High demand for storage on Galaxy-qld

Number of users on Galaxy-qld is growing rapidly, with over 130 new people registered in March. As a result, the server hosts more jobs, and we see a high demand for storage. At the start of the week the storage utilisation was close to 90%, and we asked our users to delete old and unneeded datasets. We have a very good response from active users, but people with dormant / inactive accounts are less cooperative.

Galaxy-qld does not have capacity to store user data for long time. The server is designed for data analysis.

Please download the results as soon as convenient and delete files on Galaxy-qld.

Do not store temporary files or SAM files.

We see users storing original FASTQ files and reads after FASTQ Groomer with the only difference in metadata (fastq vs fastqsanger datatype), files with reads trimmed separately by quality and length, etc. Many aligners keep all reads in alignment, both aligned and unaligned, so users have multiple copies of the same data in different formats.

Introduction to Galaxy workshop at UQ

We run Introduction to Galaxy workshop at IMB, UQ on April 12, 2017, from 2 pm to 4 pm. The venue: Multimedia room 3.141 at QBP. The event is organised for IMB postgraduates and it is fully booked. The workshop is all about data in Galaxy: upload by ftp or ftp client software, move data between histories and Galaxy servers, data import from CloudStor and data libraries.

The slides from the workshop are available for download (link to pdf).

UPDATE Several Firefox Mac users have problems with right-click during the workshop. With external third party mouse put mouse cursor over Save icon; press and keep right button depressed and navigate to the appropriate line in the displayed menu, such as Save Link Location. Release of the right button puts the link into buffer. With touchpad use two fingers touch to display the menu under Save icon.

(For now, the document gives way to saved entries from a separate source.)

/-- Operand elements of D and B that are present though no operation uses them; they too must lie in the partition. -/
def idleRanges (c : RunCtx) (ds : List Nat) : List (Int × Nat) :=
  if c.h.engine = 3 then
    (if (oper c 3).fmt ≠ 0 then (List.range (coutLim c)).map (dChan c ds) else [])
    ++ (if (oper c 1).fmt ≠ 0 then (List.range (coutLim c)).flatMap fun oc => (List.range (tapList c).length).flatMap fun t =>
          (List.range (ceilDiv (cinLim c) 32)).map fun i => wRange c ds oc t i else [])
    ++ ((List.range (ceilDiv (cinLim c) 32)).flatMap fun cb => (List.range (inExt c 0)).flatMap fun d =>
          (List.range (inExt c 1)).flatMap fun hh => (List.range (inExt c 2)).flatMap fun w =>
            chRanges c ds 0 (aLayout c) (inExt c 1) (inExt c 2) cb (min 32 (cinLim c - 32 * cb)) d hh w)
  else
    let n := if c.h.engine = 2 then c.h.tn else liveOf c ds 2
    ((dRows c ds).flatMap fun r => rowRanges c ds 3 r n)
    ++ (if c.h.engine = 2 then (rowsOf c ds 1).flatMap fun r => rowRanges c ds 1 r n else [])

/-- Does a range lie in a partition? -/
def inPart (p : Nat) (x : Int × Nat) : Bool := x.2 = 0 || (decide (0 ≤ x.1) && rangeInPart p x.1.toNat x.2)

/-- Check 10 of R84: every unmasked operand element, every prefetch range and every statistics range lies in the partition. -/
def ttCheck10 (c : RunCtx) (p : Nat) : Bool :=
  ((ttPrefetch c.t c.h c.b).all fun e => inPart p (((e.2.1 : Nat) : Int), e.2.2.1))
  && ((allSteps c).all fun ds => (stepRanges c ds).all (inPart p))
  && ((allTiles c).all fun ds => (idleRanges c ds ++ tileC c ds ++ tileStats c ds).all (inPart p))

/-! ### Reads and writes of a run -/

/-- Ranges as device addresses. -/
def natRanges (l : List (Int × Nat)) : List (Nat × Nat) := (l.filter fun x => x.2 ≠ 0).map fun x => (x.1.toNat, x.2)

/-- Ranges that follow one another joined. -/
def joinRanges (l : List (Nat × Nat)) : List (Nat × Nat) :=
  (l.foldl (fun (acc : List (Nat × Nat)) x =>
    match acc with
    | (a, n) :: r => if a + n = x.1 then (a, n + x.2) :: r else x :: (a, n) :: r
    | [] => [x]) []).reverse

/-- Do two ranges share a byte? -/
def meets (x y : Nat × Nat) : Bool := decide (x.1 < y.1 + y.2 ∧ y.1 < x.1 + x.2)

/-- Bytes of several ranges, joined. -/
def State.readMany (s : State) (l : List (Nat × Nat)) : List Byte := l.flatMap fun x => s.readBytes x.1 x.2

/-- A range that touches a fenced die or a marked line delivers poison. -/
def State.anyBad (s : State) (l : List (Nat × Nat)) : Bool := l.any fun x => s.readBad x.1 x.2

/-- Ranges whose contents the manual leaves unspecified when a tile writes them: the run's A, B and D, used or not, its Timetable, and
the C of its other tiles (R106). -/
def foreign (c : RunCtx) (addr : Nat) (ds : List Nat) : List (Nat × Nat) :=
  let mine := natRanges (tileC c ds)
  let others := (allTiles c).filter fun d => tileKey c.h c.ls d ≠ tileKey c.h c.ls ds
  let all := (addr, c.t.length) :: natRanges ((allSteps c).flatMap (stepRanges c) ++ (allTiles c).flatMap (fun d => tileReads c d ++ idleRanges c d) ++ others.flatMap (tileC c))
  all.filter fun x => mine.any (meets x)

/-- A run writes bytes, those in unspecified places with free values (R106). -/
def State.runWrite (s : State) (wid a : Nat) (bs : List Byte) (bad : List (Nat × Nat)) (poison : Bool) : State :=
  let (bs, s) := if bad.any (meets (a, bs.length)) then
      let (fs, s) := s.freeBytes bs.length
      (bs.zipIdx.map fun p => if bad.any (meets (a + p.2, 1)) then fs.getD p.2 0 else p.1, s)
    else (bs, s)
  (s.writeBytes wid a bs poison).2

/-- A row's bytes written over its ranges. -/
def State.runWriteRow (s : State) (wid : Nat) (rs : List (Nat × Nat)) (bs : List Byte) (bad : List (Nat × Nat)) (poison : Bool) : State :=
  ((joinRanges rs).foldl (fun (q : List Byte × State) x =>
    (q.1.drop x.2, q.2.runWrite wid x.1 (q.1.take x.2) bad poison)) (bs, s)).2

/-- Values that depend on memory another Waybill wrote during the run are unspecified (R139): the elements that dep names take
free words. -/
def State.freeWords (s : State) (dep : Nat → Bool) (xs : List (Option Word)) : List (Option Word) × State :=
  let n := xs.length
  (xs.zipIdx.map fun p => if dep p.2 then p.1.map fun _ => Config.freeWord (s.free + p.2) else p.1, { s with free := s.free + n })

/-! ### Instances -/

/-- An engine's entry in a run. -/
def runInst (r : Run) (i : Nat) : Option RunInst := r.insts.find? fun x => x.inst = i

/-- The run on an engine, with the engine's part, when it has begun and not ended and its die's C domain runs (R466). -/
def State.runOn (s : State) (k : EngKind) (i : Nat) : Option (Run × RunInst) :=
  match s.useOf k i with
  | some (.running wid) =>
    (s.run wid).bind fun r => (runInst r i).bind fun x =>
      if decide (r.kind = k) && x.started && !x.done && bit (5 + (dieOf k i).2) (s.reg rClkRun)
          && bit (9 + (dieOf k i).2) (s.reg rClkRun) then some (r, x) else none
  | _ => none

/-- Change an engine's part of a run. -/
def State.updInst (s : State) (wid i : Nat) (f : RunInst → RunInst) : State :=
  s.updRun wid fun r => { r with insts := updIf (fun x => decide (x.inst = i)) f r.insts }

/-- Registers of an engine's counters: C cycles, steps, skips, waits, non-finite elements. -/
def cycReg : EngKind → Nat → Nat
  | .mxe, i => rMxeCycLo i | .vxe, i => rVxeCycLo i | _, i => rCveCycLo i
/-- Steps executed. -/
def stepsReg : EngKind → Nat → Nat
  | .mxe, i => rMxeStepsLo i | .vxe, i => rVxeStepsLo i | _, i => rCveStepsLo i
/-- Steps skipped. -/
def skipsReg : EngKind → Nat → Nat
  | .mxe, i => rMxeSkipsLo i | .vxe, i => rVxeSkipsLo i | _, i => rCveSkipsLo i
/-- Positions that waited. -/
def waitsReg : EngKind → Nat → Nat
  | .mxe, i => rMxeWaits i | .vxe, i => rVxeWaits i | _, i => rCveWaits i
/-- Non-finite elements written. -/
def nonfinReg : EngKind → Nat → Nat
  | .mxe, i => rMxeNonfinite i | .vxe, i => rVxeNonfinite i | _, i => rCveNonfinite i
/-- ECC bits. -/
def eccReg : EngKind → Nat → Nat
  | .mxe, i => rMxeEcc i | .vxe, i => rVxeEcc i | _, i => rCveEcc i

/-- Which bit of the ECC register a memory code sets: corrected, then uncorrectable at the next bit (R146, R205, R383, R524). -/
def eccBit (k : EngKind) (code : Nat) : Option Nat :=
  match k with
  | .mxe => if code = 2 then some 0 else if code = 3 then some 2 else none
  | .vxe => if code = 3 then some 0 else if code = 4 then some 2 else none
  | .cve => if code = 5 then some 0 else if code = 6 then some 2 else if code = 7 then some 4 else none
  | _ => none

/-- Act on the errors that a step met: records, counts, and the engine's own ECC bits (R137, R517). -/
def State.noteStepMarks (s : State) (k : EngKind) (i : Nat) (w : Wb) (m : Marks) : State :=
  let s := s.noteMarks m 0 w.ring (engSrc k i) (some w.part)
  let s := m.sram.foldl (fun s x => match eccBit k x.1 with
    | some b => let b := if x.2.2 then b else b + 1
                s.setFld (eccReg k i) b b 1
    | none => s) s
  if Marks.sramUe m then s.notePoison w.wid else s

/-- A step waits for data at its first use; its position counts once (R28, R108). -/
def State.waitAt (s : State) (wid : Nat) (k : EngKind) (x : RunInst) (pos : Nat) : State :=
  if x.waited.contains pos then s
  else
    let s := s.updInst wid x.inst fun x => { x with waited := pos :: x.waited }
    (s.updRun wid fun r => { r with waits := r.waits + 1 }).bump (waitsReg k x.inst) 1

/-- An engine goes on to its next position (R91, R272). -/
def State.advancePos (s : State) (wid : Nat) (x : RunInst) (c : RunCtx) : State :=
  let (n, v) := sparseAt c.counts 0 x.pos
  let outer := if ttSparse c.ls then (if v + 1 = c.counts.getD n 0 then n + 1 else n) else x.outer
  (s.updInst wid x.inst fun x => { x with pos := x.pos + 1, outer := outer }).arrive wid x.inst (x.pos + 1)

/-- The work of a run is over: its Waybill ends with the status and DETAIL of R85, R132, R137, R160 and R259. -/
def State.endRun (s : State) (r : Run) : State :=
  match s.wb r.wid with
  | none => s
  | some w =>
    let numeric := decide (r.nonfin ≠ 0 ∨ r.sat ≠ 0 ∨ r.ovf ≠ 0 ∨ r.laneBad ≠ 0)
    let st := accStatus w (if numeric then stOkNumeric else stOk)
    s.endWb r.wid st (if stSuccess st then r.waits else 0) w.src

/-- An engine has done its part: it is free, its die's copy goes when it was the last there, and with the last engine the work
is over (R86, R143, R418). -/
def State.instDone (s : State) (wid : Nat) (k : EngKind) (i : Nat) : State :=
  let s := (s.updInst wid i fun x => { x with done := true }).setUse k i none
  let s := if k = .mxe then s.holdBallast i else s
  match s.run wid with
  | none => s
  | some r =>
    let d := (dieOf k i).2
    let s := if r.insts.any fun x => !x.done && decide ((dieOf k x.inst).2 = d) then s else s.dropCopy d wid
    let s := if r.unplaced.isEmpty && r.insts.all fun x => x.done then s.endRun r else s
    s.settle

/-- Saturated and overflowed values of a quantiser, counted on the compute die and in the run (R158 to R160). -/
def State.noteQuant (s : State) (wid die part : Nat) (q : QCount) : State :=
  if q.sat = 0 && q.ovf = 0 then s
  else
    let s := ((s.bump64 (rMxeNfSatLo die) q.sat).bump64 (rMxeNfOvfLo die) q.ovf).updRun wid
      fun r => { r with sat := r.sat + q.sat, ovf := r.ovf + q.ovf }
    let same (x : Nat × Nat × Nat) : Bool := decide (x.1 = die ∧ x.2.1 = part)
    let l := if q.ovf = 0 then s.eng.ovfEpoch
      else if s.eng.ovfEpoch.any same then updIf same (fun x => (x.1, x.2.1, x.2.2 + q.ovf)) s.eng.ovfEpoch
      else s.eng.ovfEpoch ++ [(die, part, q.ovf)]
    { s with eng := { s.eng with ovfEpoch := l } }

/-- Ignored outlier entries are counted. The first Waybill since reset that meets some is the one that will report them: the unit and
engine that met its first are kept (R153, R178; DEDUCED, log entry 34). -/
def State.noteLane (s : State) (r : Run) (k : EngKind) (i n unit : Nat) : State :=
  if n = 0 then s
  else
    let s := (s.bump (rMxeNfLaneBad (dieOf k i).2) n).updRun r.wid fun r => { r with laneBad := r.laneBad + n }
    if s.eng.laneTold then s
    else ({ s with eng := { s.eng with laneTold := true } }).updRun r.wid fun r => { r with laneAt := some (unit, engSrc k i) }

/-- Units of the latent rows that reads of views reach, in format 4 (R151, R206). -/
def State.latentUnits (s : State) (l : List (Nat × Nat)) : List Nat :=
  ((s.viewSlices l).flatMap fun x =>
    if vFmt x.1.spec = 4 then (s.viewRows x.1 x.2.1 x.2.2).flatMap fun t => (List.range (t.2 / 148)).map fun u => t.1 + 148 * u
    else []).eraseDups

/-- A step's reads are noted; the outlier entries that the Expanders ignore in them count as its own do (R153, R217). -/
def State.runReads (s : State) (r : Run) (k : EngKind) (i : Nat) (l : List (Nat × Nat)) : State :=
  let bads := (s.latentUnits l).map fun a => (a, (decodeUnit 4 (fun _ => false) (s.memRead a 148)).2)
  let s := s.noteReads r.wid l
  bads.foldl (fun s x => s.noteLane r k i x.2 x.1) s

Navigate to the Save Link Location link with two fingers (do not release fingers from the touchpad).

Transcript quantification with Salmon

Recently a very fast tool for transcript quantification from RNA-Seq data, Salmon, was added to Galaxy-qld. The tool counts reads corresponding to transcripts and returns Transcripts per Million (TPM) and estimated number of reads. Salmon is incredibly fast, because it uses hashing / k-mers for estimation of transcript expression instead of traditional read mapping. It can estimate expression on transcript and gene level, if provided with a gene-to-transcript mapping file.

Example of transcript quantification with the new tool is available in Counting reads with Salmon history published on Galaxy-qld. It seems the installed version has a minor bug: in the Gene Quantification output is records transcript names instead of gene names.

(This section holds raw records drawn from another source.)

-- ==== Sys2Proof/Machine/ResetOps.lean ====
section
/-! DEFINITION. Shared operations of resets and fences: what a reset of each kind clears and ends (R468 to R470), the assertion of a
reset (R471 to R475), and a fence with what it stops (R23, R481 to R483). -/

namespace Sys2Proof.Machine

open Sys2Proof

/-! ### What stopped work had yet to write -/

/-- The tiles that an engine of a run has yet to write. -/
def restTiles (c : RunCtx) (x : RunInst) : List (List Nat) :=
  ((x.tiles.filter fun t => t.draining).map (·.digits))
  ++ (((List.range (x.hi - x.pos)).map fun k => digs c (x.pos + k)).filter fun ds => finishesTile c.h c.ls c.counts ds && !dead c ds)
  ++ (if ttSparse c.ls then ((List.range (x.outerEnd - x.outer)).filterMap fun k => zeroTile c (x.outer + k)).filter fun ds => !dead c ds
      else [])

/-- The C that an engine of a run has yet to write (R518). -/
def restC (r : Run) (x : RunInst) : List (Nat × Nat) := natRanges ((restTiles (ctxOf r) x).flatMap (tileC (ctxOf r)))

/-- The statistics that it has yet to write. -/
def restStats (r : Run) (x : RunInst) : List (Nat × Nat) := natRanges ((restTiles (ctxOf r) x).flatMap (tileStats (ctxOf r)))

/-- Where the picture of a codec command goes: its frame buffer, and the bitstream of an ENCODE. -/
def State.pictureOut (s : State) (r : CdRun) : List (Nat × Nat) :=
  match s.wb r.wid, s.ctx r.ctx with
  | some w, some c =>
    let b := s.memRead (wArg w.slot 0) 64
    let enc := cpEncode c.params
    let t := if enc then rdN b 0x28 1 else rdN b 0x18 1
    bufExtent c.params (c.bufs.getD t (0, 0, 0)) :: (if enc then [(rdN b 0x18 8, rdN b 0x20 4)] else [])
  | _, _ => []

/-- Everything that running work had yet to write when a HOST reset stops it (R469). -/
def State.unwritten (s : State) : List (Nat × Nat) :=
  (s.eng.runs.flatMap fun r => (r.insts.filter fun x => x.started && !x.done).flatMap fun x => restC r x ++ restStats r x)
  ++ ((s.place.xfers.filter fun x => (s.wb x.wid).any fun w => decide (w.phase = .running)).flatMap fun x => x.pieces.flatMap x.writes)
  ++ ((s.colls.list.filter fun c => c.opened).flatMap fun c => c.buffers.2)
  ++ (s.codec.cdes.flatMap fun c => (c.run.toList ++ c.asides).flatMap fun r =>
        s.pictureOut r ++ ((s.wb r.wid).map fun w => (wArg w.slot 0 + 0x40, 192)).toList
          ++ ((s.ctx r.ctx).map fun x => (x.save, x.saveSize)).toList)
  ++ ((s.kv.jobs.filter fun j => (s.wb j.wid).any fun w => decide (w.phase = .running)).flatMap fun j =>
        ((s.wb j.wid).map fun w => (wArg w.slot 0 + 64 * j.next, 64 * (j.count - j.next))).toList
          ++ (j.descs.drop j.next).flatMap fun d => ((s.wb j.wid).map fun w => (s.kvTouches w.part d).2).getD [])

/-- Bytes of placed memory become unspecified (log entry 5). -/
def State.blur1 (s : State) (a n : Nat) : State :=
  (pageSlices a n).foldl (fun s x =>
    if (s.page (pageOf x.1)).any fun g => g.place.isLocal then
      let (bs, s) := s.freeBytes x.2
      s.memStore x.1 bs
    else s) s

/-! ### What each kind of reset clears (R468) -/

/-- Registers of the Vrela ports but VRL_PORT_CTL (R332). -/
def portRegs (off : Nat) : Bool := decide (0x3000000 ≤ off ∧ off < 0x4000000 ∧ off % 0x400000 < 0x1900 ∧ off % 0x100 ≠ 0)

/-- The host interface's window but HIF_LINK_STATUS (R77). -/
def hostRegs (off : Nat) : Bool := decide (0x100000 ≤ off ∧ off < 0x200000 ∧ off ≠ rHifLinkStatus)

/-- ERR_FATAL and ERR_FATAL_TIME, which a DEVICE reset keeps (R520). -/
def fatalRegs (off : Nat) : Bool := off = rErrFatal || off = rErrFatalTimeLo || off = rErrFatalTimeHi

/-- The registers of the seals (R504, R505). -/
def sealRegs (off : Nat) : Bool := decide (rSecSealCmd ≤ off ∧ off ≤ rSecRwlAddr)

/-- Registers that a DEVICE reset clears. -/
def deviceRegs (off : Nat) : Bool :=
  decide ((0x100000 ≤ off ∧ off < 0x300000) ∨ 0x1000000 ≤ off) || (decide (0x500000 ≤ off ∧ off < 0x600000) && !fatalRegs off) || sealRegs off

/-- Registers that the AON logic keeps through every reset but POWER_ON (R451, R488). -/
def aonRegs (off : Nat) : Bool := decide ((rRstCause ≤ off ∧ off ≤ rRstLockfail) ∨ (rRstHist 0 ≤ off ∧ off ≤ rRstHist 7)) || off = rPwrTrip

/-- Return the registers that a test picks to their reset values. -/
def State.dropRegs (s : State) (p : Nat → Bool) : State :=
  let regs := s.regs.filter fun x => !p x.1
  let latched := s.latched.filter fun x => !p x.1
  { s with regs := regs, latched := latched }

/-- The function's own state on the link: CXL.cache and CXL.mem are off (R468). -/
def State.dropFunction (s : State) : State :=
  let s := s.setFld rHifLinkStatus 11 10 0
  { s with host := HostIf.reset, pins := { s.pins with cfg := [] } }

/-- Accepted Consists, running work, Timetable copies, codec contexts and collectives end, with no record or event (R468, R469). -/
def State.endWork (s : State) : State :=
  let insts := s.sched.insts.filter fun x => decide (x.2 = .selfTest ∨ x.2 = .resetting)
  let parts := s.sched.parts.map fun (x : Partn) => { x with drvSusp := false, evict := none, evictPre := 0 }
  let pages := s.place.pages.map fun (g : Page) => { g with gone := none, taking := none }
  let views := s.kv.views.map fun (v : View) => { v with closing := none }
  let moving (t : Txn) : Bool := match t.owner with
    | .move _ => true
    | _ => false
  let kept := s.vrl.txns.filter moving
  let ended := s.vrl.txns.filter fun t => !moving t
  let peers := s.vrl.peers.map fun (p : Peer) => { p with out := (kept.filter fun t => decide (t.dst = p.ep) && t.tag.isSome).length }
  let quar := s.vrl.quar ++ ((ended.filter fun t => t.sent).filterMap (·.tag))
  let s := { s with
    sched := { s.sched with parts := parts, consists := [], wbs := [], insts := insts, susps := [], takings := [],
                            swapOwner := none, swapWait := [], swapRun := none },
    place := { s.place with pages := pages, demand := [], intents := [], reports := [], leases := [], xfers := [], dropped := [],
                            placeQ := [], begun := [], serving := [], via := none },
    kv := { s.kv with views := views, jobs := [] },
    eng := { s.eng with runs := [], copies := [], notices := [] },
    vrl := { s.vrl with txns := kept, quar := quar, peers := peers, incs := s.vrl.incs.filter (fun x => decide (2 ^ 64 ≤ x.1)),
                        failed := s.vrl.failed.filter (fun x => decide (2 ^ 64 ≤ x.1)) },
    colls := { list := [], owed := [], full := [] },
    codec := { s.codec with ctxs := [], cdes := [] },
    pwr := { s.pwr with predicts := [] } }
  s.setFld rPrtCmdStatus 0 0 0

/-- A recovery transfer over CXL ends with the link; one that had begun to write and is not over leaves the flash spoilt (R497, R498). -/
def State.endUpdate (s : State) (all : Bool) : State :=
  match s.sec.update with
  | none => s
  | some u =>
    if u.pldm && !all then s
    else
      let s := { s with sec := { s.sec with update := none, spoilt := s.sec.spoilt || u.headOk } }
      if u.pldm then s else s.setFld rSecRcvStatus 0 0 0

/-- HOST reset (R469). -/
def State.clearHost (s : State) : State :=
  let s := s.unwritten.foldl (fun s x => s.blur1 x.1 x.2) s
  ((s.endWork.dropFunction).dropRegs hostRegs).endUpdate false

/-- Slices that a fence or a reset interrupts fall due again at once (R528). -/
def State.dueAgain (l : List SliceRun) : List Due := l.map fun x => { kind := x.kind, inst := x.inst, slice := x.slice, overdue := false }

FASTQ interlacer and fancy FASTQ format

This is a follow up of the previous post on non-standard FASTQ data. It seems that FASTQ files with different names in the first and third lines are quite common. Unfortunately some tools, such as FASTQ de-interlacer or FASTQ splitter, fail on such FASTQ datasets. Even worse, FASTQ to Tabular also fails on some FASTQ files. As a result, such files files cannot be fixed through FASTQ to Tabular conversion, as described in the previous post. In this situation Regex Find And Replace can be used to replace names in the third line. The simples solution is to have only ‘+’ character in the third line.

The  Regex Find And Replace tool uses Python regular expression, where ‘.’ (dot symbol) is used in expression with meaning ‘any character’, and ‘*’ is used for repetition of a pattern – see Python documentation for additional information.

For example, if names in the third line looks like +SRR12345.xxx length=75, and quality is encoded with +33 offset, than the following expression in Regex Find And Replace will remove all names:

RefExp.png

 

 

Seminar on Galaxy-qld at Griffith Uni

Come to our talk on Galaxy-qld at Griffith University. The seminar is arranged by Amanda Miotto and the Hacky Hour Crew – Griffith.

When: 6th March 2017,  2pm-3pm.
Location: Room 0.05, N13 Environment 2, Nathan Campus, Griffith University.

Title: Galaxy-qld, a local server for genomic research

Galaxy-qld is a public server for analysis of high-throughput sequencing data supported by the Research Computing Centre, UQ and the Queensland Cyber Infrastructure Foundation. Galaxy is a web-based platform for computationally intensive data analysis. It does not require knowledge of IT or programming skills. With a simple registration Galaxy-qld provides an instant access to substantial computational resources and an ample amount of the disk space for data manipulation. Bioinformatic tools available on the server cover popular topics such as RNA-Seq, ChIP-Seq, genome resequencing and variant identification, de novo transcriptome and genome assembly. The talk provides an overview of the latest development of Galaxy-qld and the related resources for genomic research maintained by RCC.

The seminar is aimed for a broad range of biologists interested in analysis of high-throughput sequencing data and does not require knowledge of genomics or programming.

Presentation for the seminar is available as pdf file.